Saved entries

◇ ◇ ◇ ◇

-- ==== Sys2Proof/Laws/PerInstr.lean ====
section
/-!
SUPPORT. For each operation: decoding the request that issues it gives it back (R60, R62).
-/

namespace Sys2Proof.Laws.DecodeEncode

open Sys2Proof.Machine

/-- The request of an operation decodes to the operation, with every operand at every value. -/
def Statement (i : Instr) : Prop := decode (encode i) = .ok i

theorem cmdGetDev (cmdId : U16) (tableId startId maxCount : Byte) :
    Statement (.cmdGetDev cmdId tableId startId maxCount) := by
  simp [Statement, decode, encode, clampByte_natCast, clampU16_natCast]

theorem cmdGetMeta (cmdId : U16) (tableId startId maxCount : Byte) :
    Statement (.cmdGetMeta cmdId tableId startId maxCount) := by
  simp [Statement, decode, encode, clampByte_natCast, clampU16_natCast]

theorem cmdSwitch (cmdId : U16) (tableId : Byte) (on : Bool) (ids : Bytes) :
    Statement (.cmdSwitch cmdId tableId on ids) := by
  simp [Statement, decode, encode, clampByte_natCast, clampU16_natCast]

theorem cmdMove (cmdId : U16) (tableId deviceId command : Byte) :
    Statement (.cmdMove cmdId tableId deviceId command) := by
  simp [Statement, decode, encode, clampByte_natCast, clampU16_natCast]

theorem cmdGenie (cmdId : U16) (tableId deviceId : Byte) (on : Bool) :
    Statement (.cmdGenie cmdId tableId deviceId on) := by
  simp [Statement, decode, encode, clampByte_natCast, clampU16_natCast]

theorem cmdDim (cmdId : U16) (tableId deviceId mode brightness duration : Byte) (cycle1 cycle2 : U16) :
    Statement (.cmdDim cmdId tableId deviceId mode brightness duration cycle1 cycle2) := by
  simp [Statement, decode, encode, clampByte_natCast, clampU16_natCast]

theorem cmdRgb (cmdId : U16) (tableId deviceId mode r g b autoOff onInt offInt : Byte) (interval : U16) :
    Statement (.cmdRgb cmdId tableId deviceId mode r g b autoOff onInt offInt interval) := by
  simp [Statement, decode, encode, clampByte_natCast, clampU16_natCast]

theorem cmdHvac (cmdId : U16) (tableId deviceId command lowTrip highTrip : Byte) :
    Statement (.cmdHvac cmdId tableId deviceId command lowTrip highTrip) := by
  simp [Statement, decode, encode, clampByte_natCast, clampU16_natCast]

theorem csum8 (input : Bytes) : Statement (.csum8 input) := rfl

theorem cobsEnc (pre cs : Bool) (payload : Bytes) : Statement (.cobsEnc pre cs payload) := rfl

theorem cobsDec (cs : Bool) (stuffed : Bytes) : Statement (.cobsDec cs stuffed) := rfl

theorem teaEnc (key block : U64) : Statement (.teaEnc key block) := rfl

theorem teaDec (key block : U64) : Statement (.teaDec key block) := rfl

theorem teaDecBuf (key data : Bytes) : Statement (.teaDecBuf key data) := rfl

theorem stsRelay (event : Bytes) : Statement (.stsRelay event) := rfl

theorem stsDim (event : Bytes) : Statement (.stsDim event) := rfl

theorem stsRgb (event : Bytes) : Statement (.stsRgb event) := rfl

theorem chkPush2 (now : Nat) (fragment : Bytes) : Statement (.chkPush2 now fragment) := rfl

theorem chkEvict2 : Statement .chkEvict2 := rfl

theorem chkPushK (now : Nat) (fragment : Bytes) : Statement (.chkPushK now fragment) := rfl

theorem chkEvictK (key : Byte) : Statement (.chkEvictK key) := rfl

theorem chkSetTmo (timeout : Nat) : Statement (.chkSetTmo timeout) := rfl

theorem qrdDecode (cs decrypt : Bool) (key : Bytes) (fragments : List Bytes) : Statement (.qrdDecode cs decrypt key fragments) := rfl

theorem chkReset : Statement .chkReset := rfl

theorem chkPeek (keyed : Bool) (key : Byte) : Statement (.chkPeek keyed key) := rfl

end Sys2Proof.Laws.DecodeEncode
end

◇ ◇ ◇ ◇

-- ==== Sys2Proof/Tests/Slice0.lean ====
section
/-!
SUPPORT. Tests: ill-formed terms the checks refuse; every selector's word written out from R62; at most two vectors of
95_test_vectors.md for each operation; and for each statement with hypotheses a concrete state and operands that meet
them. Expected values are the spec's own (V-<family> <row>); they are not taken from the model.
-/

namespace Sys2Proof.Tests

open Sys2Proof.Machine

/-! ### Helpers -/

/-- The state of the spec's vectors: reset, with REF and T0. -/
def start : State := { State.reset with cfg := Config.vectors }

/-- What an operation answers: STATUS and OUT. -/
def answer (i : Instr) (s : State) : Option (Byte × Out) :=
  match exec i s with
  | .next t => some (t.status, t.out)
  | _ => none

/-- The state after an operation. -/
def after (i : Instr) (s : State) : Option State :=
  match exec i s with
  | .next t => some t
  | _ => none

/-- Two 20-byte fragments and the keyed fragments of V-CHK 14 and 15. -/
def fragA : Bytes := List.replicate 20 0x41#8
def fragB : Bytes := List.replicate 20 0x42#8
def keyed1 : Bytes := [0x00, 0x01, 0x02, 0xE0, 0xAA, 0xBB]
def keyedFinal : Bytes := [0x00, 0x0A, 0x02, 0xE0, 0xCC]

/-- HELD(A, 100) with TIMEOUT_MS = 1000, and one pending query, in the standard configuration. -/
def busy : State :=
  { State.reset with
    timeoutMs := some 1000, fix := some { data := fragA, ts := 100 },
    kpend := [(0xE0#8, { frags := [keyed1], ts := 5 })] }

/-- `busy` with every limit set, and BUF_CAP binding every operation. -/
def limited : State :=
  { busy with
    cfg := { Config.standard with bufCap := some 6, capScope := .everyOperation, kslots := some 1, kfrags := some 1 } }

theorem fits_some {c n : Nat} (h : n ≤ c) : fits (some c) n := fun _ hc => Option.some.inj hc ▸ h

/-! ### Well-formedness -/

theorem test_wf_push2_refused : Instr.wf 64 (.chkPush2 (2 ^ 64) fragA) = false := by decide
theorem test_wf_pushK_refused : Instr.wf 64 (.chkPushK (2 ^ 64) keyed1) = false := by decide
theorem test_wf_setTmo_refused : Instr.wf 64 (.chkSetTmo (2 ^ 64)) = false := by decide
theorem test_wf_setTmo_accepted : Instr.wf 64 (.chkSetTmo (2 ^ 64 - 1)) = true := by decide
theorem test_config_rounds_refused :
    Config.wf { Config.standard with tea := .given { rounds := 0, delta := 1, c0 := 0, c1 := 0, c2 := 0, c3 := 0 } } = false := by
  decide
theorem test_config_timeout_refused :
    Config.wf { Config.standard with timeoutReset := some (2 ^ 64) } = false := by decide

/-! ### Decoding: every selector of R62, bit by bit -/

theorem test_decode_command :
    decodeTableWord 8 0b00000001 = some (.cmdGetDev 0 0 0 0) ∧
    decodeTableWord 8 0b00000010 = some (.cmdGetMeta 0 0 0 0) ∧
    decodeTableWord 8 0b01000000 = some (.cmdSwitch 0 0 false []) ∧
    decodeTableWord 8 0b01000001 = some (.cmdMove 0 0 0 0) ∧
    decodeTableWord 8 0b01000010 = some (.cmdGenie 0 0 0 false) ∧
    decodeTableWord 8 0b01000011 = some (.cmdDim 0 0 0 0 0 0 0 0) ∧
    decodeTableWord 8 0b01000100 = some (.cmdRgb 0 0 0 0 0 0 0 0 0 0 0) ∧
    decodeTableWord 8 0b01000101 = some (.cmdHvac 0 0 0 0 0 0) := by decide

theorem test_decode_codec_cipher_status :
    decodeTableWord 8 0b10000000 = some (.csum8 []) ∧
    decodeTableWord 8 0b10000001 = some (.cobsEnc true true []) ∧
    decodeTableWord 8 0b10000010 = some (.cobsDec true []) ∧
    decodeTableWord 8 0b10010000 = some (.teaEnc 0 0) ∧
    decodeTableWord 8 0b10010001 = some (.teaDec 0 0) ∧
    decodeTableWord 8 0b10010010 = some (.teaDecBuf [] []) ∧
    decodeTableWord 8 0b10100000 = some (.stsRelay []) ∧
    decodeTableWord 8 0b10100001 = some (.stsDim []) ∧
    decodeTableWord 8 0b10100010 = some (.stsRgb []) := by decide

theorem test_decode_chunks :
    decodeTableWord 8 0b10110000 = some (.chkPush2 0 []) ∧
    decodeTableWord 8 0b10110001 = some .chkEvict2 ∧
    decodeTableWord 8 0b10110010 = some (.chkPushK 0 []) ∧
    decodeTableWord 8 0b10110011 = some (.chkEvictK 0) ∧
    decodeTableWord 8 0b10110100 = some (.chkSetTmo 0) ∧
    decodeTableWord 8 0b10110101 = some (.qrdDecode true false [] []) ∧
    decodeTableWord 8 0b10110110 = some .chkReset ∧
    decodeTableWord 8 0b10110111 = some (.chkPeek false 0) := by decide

◇ ◇ ◇ ◇

## Exercise aim
Both end lines included, restate word for word the lines above from the line with "bit by bit -/" to the line with "decodeTableWord 8 0b10110110", and nothing else.

## Worked solution
/-! ### Decoding: every selector of R62, bit by bit -/

theorem test_decode_command :
    decodeTableWord 8 0b00000001 = some (.cmdGetDev 0 0 0 0) ∧
    decodeTableWord 8 0b00000010 = some (.cmdGetMeta 0 0 0 0) ∧
    decodeTableWord 8 0b01000000 = some (.cmdSwitch 0 0 false []) ∧
    decodeTableWord 8 0b01000001 = some (.cmdMove 0 0 0 0) ∧
    decodeTableWord 8 0b01000010 = some (.cmdGenie 0 0 0 false) ∧
    decodeTableWord 8 0b01000011 = some (.cmdDim 0 0 0 0 0 0 0 0) ∧
    decodeTableWord 8 0b01000100 = some (.cmdRgb 0 0 0 0 0 0 0 0 0 0 0) ∧
    decodeTableWord 8 0b01000101 = some (.cmdHvac 0 0 0 0 0 0) := by decide

theorem test_decode_codec_cipher_status :
    decodeTableWord 8 0b10000000 = some (.csum8 []) ∧
    decodeTableWord 8 0b10000001 = some (.cobsEnc true true []) ∧
    decodeTableWord 8 0b10000010 = some (.cobsDec true []) ∧
    decodeTableWord 8 0b10010000 = some (.teaEnc 0 0) ∧
    decodeTableWord 8 0b10010001 = some (.teaDec 0 0) ∧
    decodeTableWord 8 0b10010010 = some (.teaDecBuf [] []) ∧
    decodeTableWord 8 0b10100000 = some (.stsRelay []) ∧
    decodeTableWord 8 0b10100001 = some (.stsDim []) ∧
    decodeTableWord 8 0b10100010 = some (.stsRgb []) := by decide

theorem test_decode_chunks :
    decodeTableWord 8 0b10110000 = some (.chkPush2 0 []) ∧
    decodeTableWord 8 0b10110001 = some .chkEvict2 ∧
    decodeTableWord 8 0b10110010 = some (.chkPushK 0 []) ∧
    decodeTableWord 8 0b10110011 = some (.chkEvictK 0) ∧
    decodeTableWord 8 0b10110100 = some (.chkSetTmo 0) ∧
    decodeTableWord 8 0b10110101 = some (.qrdDecode true false [] []) ∧
    decodeTableWord 8 0b10110110 = some .chkReset ∧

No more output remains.